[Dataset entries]
-- ==== Sys2Proof/Certificates/Slice0/Obligations.lean ====
section
/-! DEFINITION. What is claimed of the machine, each statement with the rules of the specification that it formalises. -/

open Sys2Proof Sys2Proof.Machine

/-! ### Integer, bitwise, predicate and lane instructions -/

/-- R150, Table 9-2: each active lane of `add`, `sub`, `mul`, `mulhi`, `min`, `max`, `mad`, `madw`, `neg` and `abs` gets the
exact result taken modulo 2^n, or clamped under `.sat`, and the run moves on. Which half of a 64-bit result takes the tag of which
element (`arithDep`, `deps`) is the model's reading of R404 (assumption 14). -/
def Obligations.IntegerArithmeticCompletes : Prop :=
  (∀ (s : State) (c : Ctx) (h : Head) (ty : Ty) (d a b : Operand),
    s.clear c h { rpt := true } [slotD d (tyWide ty), slotS .a a (tyWide ty) d, slotS .b b (tyWide ty) d] = true →
      let r (dep : Deps) (f : W64 → W64 → W64) : Host.Outcome State Fault Refusal :=
        .next (s.lanedTo c h [slotD d (tyWide ty), slotS .a a (tyWide ty) d, slotS .b b (tyWide ty) d] (tyWide ty)
          [(.a, tyWide ty, none), (.b, tyWide ty, none)] (fun x => f (x .a) (x .b)) dep)
      let k : Deps := arithDep h.mods.sat
      exec (.add h ty d a b) s = r k (fun x y => arith ty h.mods.sat (val ty x + val ty y))
        ∧ exec (.sub h ty d a b) s = r k (fun x y => arith ty h.mods.sat (val ty x - val ty y))
        ∧ exec (.mul h ty d a b) s = r k (fun x y => arith ty h.mods.sat (val ty x * val ty y))
        ∧ exec (.mulhi h ty d a b) s = r (deps .all) (fun x y => w64 (wrap (2 * tyBits ty) (val ty x * val ty y) / 2 ^ tyBits ty))
        ∧ exec (.min h ty d a b) s = r (deps .all) (fun x y => if val ty y < val ty x then y else x)
        ∧ exec (.max h ty d a b) s = r (deps .all) (fun x y => if val ty x < val ty y then y else x))
  ∧ (∀ (s : State) (c : Ctx) (h : Head) (ty : Ty) (d a b e : Operand),
    s.clear c h { rpt := true } [slotD d (tyWide ty), slotS .a a (tyWide ty) d, slotS .b b (tyWide ty) d, slotS .c e (tyWide ty) d] = true →
      exec (.mad h ty d a b e) s = .next (s.lanedTo c h
        [slotD d (tyWide ty), slotS .a a (tyWide ty) d, slotS .b b (tyWide ty) d, slotS .c e (tyWide ty) d] (tyWide ty)
        [(.a, tyWide ty, none), (.b, tyWide ty, none), (.c, tyWide ty, none)]
        (fun x => arith ty h.mods.sat (val ty (x .a) * val ty (x .b) + val ty (x .c))) (arithDep h.mods.sat)))
  ∧ (∀ (s : State) (c : Ctx) (h : Head) (ty : Ty) (d a b e : Operand),
    s.clear c h { rpt := true } [slotD d true, slotS .a a false d, slotS .b b false d, slotS .c e true d] = true →
      exec (.madw h ty d a b e) s = .next (s.lanedTo c h
        [slotD d true, slotS .a a false d, slotS .b b false d, slotS .c e true d] true
        [(.a, false, none), (.b, false, none), (.c, true, none)]
        (fun x => BitVec.ofInt 64 (val ty (x .a) * val ty (x .b) + (if ty = .i32 then (x .c).toInt else ((x .c).toNat : Int))))
        (deps .carry)))
  ∧ (∀ (s : State) (c : Ctx) (h : Head) (ty : Ty) (d a : Operand),
    s.clear c h { rpt := true } [slotD d (tyWide ty), slotS .a a (tyWide ty) d] = true →
      let r (dep : Deps) (f : W64 → W64) : Host.Outcome State Fault Refusal :=
        .next (s.lanedTo c h [slotD d (tyWide ty), slotS .a a (tyWide ty) d] (tyWide ty) [(.a, tyWide ty, none)] (fun x => f (x .a)) dep)
      exec (.neg h ty d a) s = r (arithDep h.mods.sat) (fun x => arith ty h.mods.sat (-val ty x))
        ∧ exec (.abs h ty d a) s = r (deps .all) (fun x => arith ty h.mods.sat (val ty x).natAbs))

### What is needed
Nothing in the records may change. Print all of them.

### Finished task
-- ==== Sys2Proof/Certificates/Slice0/Obligations.lean ====
section
/-! DEFINITION. What is claimed of the machine, each statement with the rules of the specification that it formalises. -/

open Sys2Proof Sys2Proof.Machine

/-! ### Integer, bitwise, predicate and lane instructions -/

/-- R150, Table 9-2: each active lane of `add`, `sub`, `mul`, `mulhi`, `min`, `max`, `mad`, `madw`, `neg` and `abs` gets the
exact result taken modulo 2^n, or clamped under `.sat`, and the run moves on. Which half of a 64-bit result takes the tag of which
element (`arithDep`, `deps`) is the model's reading of R404 (assumption 14). -/
def Obligations.IntegerArithmeticCompletes : Prop :=
  (∀ (s : State) (c : Ctx) (h : Head) (ty : Ty) (d a b : Operand),
    s.clear c h { rpt := true } [slotD d (tyWide ty), slotS .a a (tyWide ty) d, slotS .b b (tyWide ty) d] = true →
      let r (dep : Deps) (f : W64 → W64 → W64) : Host.Outcome State Fault Refusal :=
        .next (s.lanedTo c h [slotD d (tyWide ty), slotS .a a (tyWide ty) d, slotS .b b (tyWide ty) d] (tyWide ty)
          [(.a, tyWide ty, none), (.b, tyWide ty, none)] (fun x => f (x .a) (x .b)) dep)
      let k : Deps := arithDep h.mods.sat
      exec (.add h ty d a b) s = r k (fun x y => arith ty h.mods.sat (val ty x + val ty y))
        ∧ exec (.sub h ty d a b) s = r k (fun x y => arith ty h.mods.sat (val ty x - val ty y))
        ∧ exec (.mul h ty d a b) s = r k (fun x y => arith ty h.mods.sat (val ty x * val ty y))
        ∧ exec (.mulhi h ty d a b) s = r (deps .all) (fun x y => w64 (wrap (2 * tyBits ty) (val ty x * val ty y) / 2 ^ tyBits ty))
        ∧ exec (.min h ty d a b) s = r (deps .all) (fun x y => if val ty y < val ty x then y else x)
        ∧ exec (.max h ty d a b) s = r (deps .all) (fun x y => if val ty x < val ty y then y else x))
  ∧ (∀ (s : State) (c : Ctx) (h : Head) (ty : Ty) (d a b e : Operand),
    s.clear c h { rpt := true } [slotD d (tyWide ty), slotS .a a (tyWide ty) d, slotS .b b (tyWide ty) d, slotS .c e (tyWide ty) d] = true →
      exec (.mad h ty d a b e) s = .next (s.lanedTo c h
        [slotD d (tyWide ty), slotS .a a (tyWide ty) d, slotS .b b (tyWide ty) d, slotS .c e (tyWide ty) d] (tyWide ty)
        [(.a, tyWide ty, none), (.b, tyWide ty, none), (.c, tyWide ty, none)]
        (fun x => arith ty h.mods.sat (val ty (x .a) * val ty (x .b) + val ty (x .c))) (arithDep h.mods.sat)))
  ∧ (∀ (s : State) (c : Ctx) (h : Head) (ty : Ty) (d a b e : Operand),
    s.clear c h { rpt := true } [slotD d true, slotS .a a false d, slotS .b b false d, slotS .c e true d] = true →
      exec (.madw h ty d a b e) s = .next (s.lanedTo c h
        [slotD d true, slotS .a a false d, slotS .b b false d, slotS .c e true d] true
        [(.a, false, none), (.b, false, none), (.c, true, none)]
        (fun x => BitVec.ofInt 64 (val ty (x .a) * val ty (x .b) + (if ty = .i32 then (x .c).toInt else ((x .c).toNat : Int))))
        (deps .carry)))
  ∧ (∀ (s : State) (c : Ctx) (h : Head) (ty : Ty) (d a : Operand),
    s.clear c h { rpt := true } [slotD d (tyWide ty), slotS .a a (tyWide ty) d] = true →
      let r (dep : Deps) (f : W64 → W64) : Host.Outcome State Fault Refusal :=
        .next (s.lanedTo c h [slotD d (tyWide ty), slotS .a a (tyWide ty) d] (tyWide ty) [(.a, tyWide ty, none)] (fun x => f (x .a)) dep)
      exec (.neg h ty d a) s = r (arithDep h.mods.sat) (fun x => arith ty h.mods.sat (-val ty x))
        ∧ exec (.abs h ty d a) s = r (deps .all) (fun x => arith ty h.mods.sat (val ty x).natAbs))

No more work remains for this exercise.